-- ==== Sys2Proof/Machine/Sequencer.lean ====
section
/-! DEFINITION. NOP and illegal command words (40_sequencer.md). -/

namespace Sys2Proof.Machine

/-- NOP (40_sequencer.md R104). -/
def execNop (s : State) : Result := .next (finish .ok s)

/-- An accepted illegal word: BADCMD and no other effect (40_sequencer.md R105). -/
def execIllegal (s : State) : Result := .next (finish .badCmd s)

end Sys2Proof.Machine
end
• • • • • • •
▶ _WHAT IS REQUIRED_
Please copy every line of the data that carries the string "Result".

▶ _EXERCISE SOLUTION_
def execNop (s : State) : Result := .next (finish .ok s)
def execIllegal (s : State) : Result := .next (finish .badCmd s)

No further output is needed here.